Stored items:
-- ==== Sys2Proof/Machine/Strings.lean ====
section
/-! DEFINITION. The string instructions and the repeat prefixes (44_string.md): MOVS, CMPS, STOS, LODS, SCAS. -/

namespace Sys2Proof.Machine

/-! ### The family, once -/

/-- An element width (R290): how an element is read and written, the accumulator, the step in bytes. -/
structure Element (n : Nat) where
  read : Addr → Exec (BitVec n)
  write : Addr → BitVec n → Exec Unit
  acc : Hart → BitVec n
  setAcc : Hart → BitVec n → Hart
  bytes : Word

/-- The byte forms: the accumulator is AL (R290). -/
def byteElement : Element 8 where
  read := memRead8
  write := memWrite8
  acc h := h.get8 .AL
  setAcc h v := h.set8 .AL v
  bytes := 1

/-- The word forms: the accumulator is AX (R290). -/
def wordElement : Element 16 where
  read := memRead16
  write := memWrite16
  acc h := h.AX
  setAcc h v := { h with AX := v }
  bytes := 2

/-- The step `d` (R290): up or down by DF. -/
def stringStep (bytes : Word) (h : Hart) : Word := if h.flags.DF then -bytes else bytes

/-- `advance SI` (R290). -/
def advanceSi (bytes : Word) : Exec Unit := modHart fun h => { h with SI := h.SI + stringStep bytes h }

/-- `advance DI` (R290). -/
def advanceDi (bytes : Word) : Exec Unit := modHart fun h => { h with DI := h.DI + stringStep bytes h }

/-- MOVS (R292). -/
def movs {n : Nat} (e : Element n) : Exec Unit := do
  let h ← getHart
  let v ← e.read ⟨h.DS, h.SI⟩
  e.write ⟨h.ES, h.DI⟩ v
  advanceSi e.bytes
  advanceDi e.bytes

/-- CMPS (R293): source minus destination. -/
def cmps {n : Nat} (e : Element n) : Exec Unit := do
  let h ← getHart
  let a ← e.read ⟨h.DS, h.SI⟩
  let b ← e.read ⟨h.ES, h.DI⟩
  modFlags fun f => f.setArith (subN a b false)
  advanceSi e.bytes
  advanceDi e.bytes

/-- STOS (R294). -/
def stos {n : Nat} (e : Element n) : Exec Unit := do
  let h ← getHart
  e.write ⟨h.ES, h.DI⟩ (e.acc h)
  advanceDi e.bytes

/-- LODS (R295). -/
def lods {n : Nat} (e : Element n) : Exec Unit := do
  let h ← getHart
  let v ← e.read ⟨h.DS, h.SI⟩
  modHart fun h => e.setAcc h v
  advanceSi e.bytes

/-- SCAS (R296): accumulator minus memory. -/
def scas {n : Nat} (e : Element n) : Exec Unit := do
  let h ← getHart
  let b ← e.read ⟨h.ES, h.DI⟩
  modFlags fun f => f.setArith (subN (e.acc h) b false)
  advanceDi e.bytes

/-- The loop of a repeat prefix (R291), for a number of iterations: CX goes down after each, and `stop` reads the
flags the iteration left. -/
def repeatLoop (body : Exec Unit) (stop : Flags → Bool) : (iterations : Nat) → Exec Unit
  | 0 => pure ()
  | k + 1 => do
    body
    modHart fun h => { h with CX := h.CX - 1 }
    let h ← getHart
    if stop h.flags then pure () else repeatLoop body stop k

/-- A repeated string instruction (R291): CX iterations at most; none of the bodies writes CX. -/
def repeatString (body : Exec Unit) (stop : Flags → Bool) : Exec Unit := do
  let h ← getHart
  repeatLoop body stop h.CX.toNat

/-- MOVS, STOS, LODS repeat CX times under either prefix (R291). -/
def neverStop : Flags → Bool := fun _ => false

/-- REPZ stops when the elements differ (R291). -/
def stopNotZero : Flags → Bool := fun f => !f.ZF

/-- REPNZ stops when they are equal (R291). -/
def stopZero : Flags → Bool := fun f => f.ZF

/-! ### The meanings -/

/-- MOVSB (R292). -/
def execMovsb (s : State) : Answer :=
  perform (movs byteElement) s

/-- MOVSW (R292). -/
def execMovsw (s : State) : Answer :=
  perform (movs wordElement) s

/-- CMPSB (R293). -/
def execCmpsb (s : State) : Answer :=
  perform (cmps byteElement) s

/-- CMPSW (R293). -/
def execCmpsw (s : State) : Answer :=
  perform (cmps wordElement) s

/-- STOSB (R294). -/
def execStosb (s : State) : Answer :=
  perform (stos byteElement) s

/-- STOSW (R294). -/
def execStosw (s : State) : Answer :=
  perform (stos wordElement) s

/-- LODSB (R295). -/
def execLodsb (s : State) : Answer :=
  perform (lods byteElement) s

/-- LODSW (R295). -/
def execLodsw (s : State) : Answer :=
  perform (lods wordElement) s

/-- SCASB (R296). -/
def execScasb (s : State) : Answer :=
  perform (scas byteElement) s

/-- SCASW (R296). -/
def execScasw (s : State) : Answer :=
  perform (scas wordElement) s

/-- REPNZ MOVSB (R291, R292). -/
def execRepnzMovsb (s : State) : Answer :=
  perform (repeatString (movs byteElement) neverStop) s

/-- REPNZ MOVSW (R291, R292). -/
def execRepnzMovsw (s : State) : Answer :=
  perform (repeatString (movs wordElement) neverStop) s

/-- REPNZ CMPSB (R291, R293). -/
def execRepnzCmpsb (s : State) : Answer :=
  perform (repeatString (cmps byteElement) stopZero) s

/-- REPNZ CMPSW (R291, R293). -/
def execRepnzCmpsw (s : State) : Answer :=
  perform (repeatString (cmps wordElement) stopZero) s

/-- REPNZ STOSB (R291, R294). -/
def execRepnzStosb (s : State) : Answer :=
  perform (repeatString (stos byteElement) neverStop) s

/-- REPNZ STOSW (R291, R294). -/
def execRepnzStosw (s : State) : Answer :=
  perform (repeatString (stos wordElement) neverStop) s

/-- REPNZ LODSB (R291, R295). -/
def execRepnzLodsb (s : State) : Answer :=
  perform (repeatString (lods byteElement) neverStop) s

/-- REPNZ LODSW (R291, R295). -/
def execRepnzLodsw (s : State) : Answer :=
  perform (repeatString (lods wordElement) neverStop) s

/-- REPNZ SCASB (R291, R296). -/
def execRepnzScasb (s : State) : Answer :=
  perform (repeatString (scas byteElement) stopZero) s

/-- REPNZ SCASW (R291, R296). -/
def execRepnzScasw (s : State) : Answer :=
  perform (repeatString (scas wordElement) stopZero) s

/-- REP MOVSB (R291, R292). -/
def execRepMovsb (s : State) : Answer :=
  perform (repeatString (movs byteElement) neverStop) s

/-- REP MOVSW (R291, R292). -/
def execRepMovsw (s : State) : Answer :=
  perform (repeatString (movs wordElement) neverStop) s

/-- REPZ CMPSB (R291, R293). -/
def execRepzCmpsb (s : State) : Answer :=
  perform (repeatString (cmps byteElement) stopNotZero) s

/-- REPZ CMPSW (R291, R293). -/
def execRepzCmpsw (s : State) : Answer :=
  perform (repeatString (cmps wordElement) stopNotZero) s

/-- REP STOSB (R291, R294). -/
def execRepStosb (s : State) : Answer :=
  perform (repeatString (stos byteElement) neverStop) s

/-- REP STOSW (R291, R294). -/
def execRepStosw (s : State) : Answer :=
  perform (repeatString (stos wordElement) neverStop) s

/-- REP LODSB (R291, R295). -/
def execRepLodsb (s : State) : Answer :=
  perform (repeatString (lods byteElement) neverStop) s

/-- REP LODSW (R291, R295). -/
def execRepLodsw (s : State) : Answer :=
  perform (repeatString (lods wordElement) neverStop) s

/-- REPZ SCASB (R291, R296). -/
def execRepzScasb (s : State) : Answer :=
  perform (repeatString (scas byteElement) stopNotZero) s

/-- REPZ SCASW (R291, R296). -/
def execRepzScasw (s : State) : Answer :=
  perform (repeatString (scas wordElement) stopNotZero) s

end Sys2Proof.Machine
end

[TASK BRIEF]: Please transcribe the records exactly from their first line through the line holding "def byteElement : Element 8 where", and leave out all others.

[RESPONSE]:
-- ==== Sys2Proof/Machine/Strings.lean ====
section
/-! DEFINITION. The string instructions and the repeat prefixes (44_string.md): MOVS, CMPS, STOS, LODS, SCAS. -/

namespace Sys2Proof.Machine

/-! ### The family, once -/

/-- An element width (R290): how an element is read and written, the accumulator, the step in bytes. -/
structure Element (n : Nat) where
  read : Addr → Exec (BitVec n)
  write : Addr → BitVec n → Exec Unit
  acc : Hart → BitVec n
  setAcc : Hart → BitVec n → Hart
  bytes : Word

/-- The byte forms: the accumulator is AL (R290). -/
def byteElement : Element 8 where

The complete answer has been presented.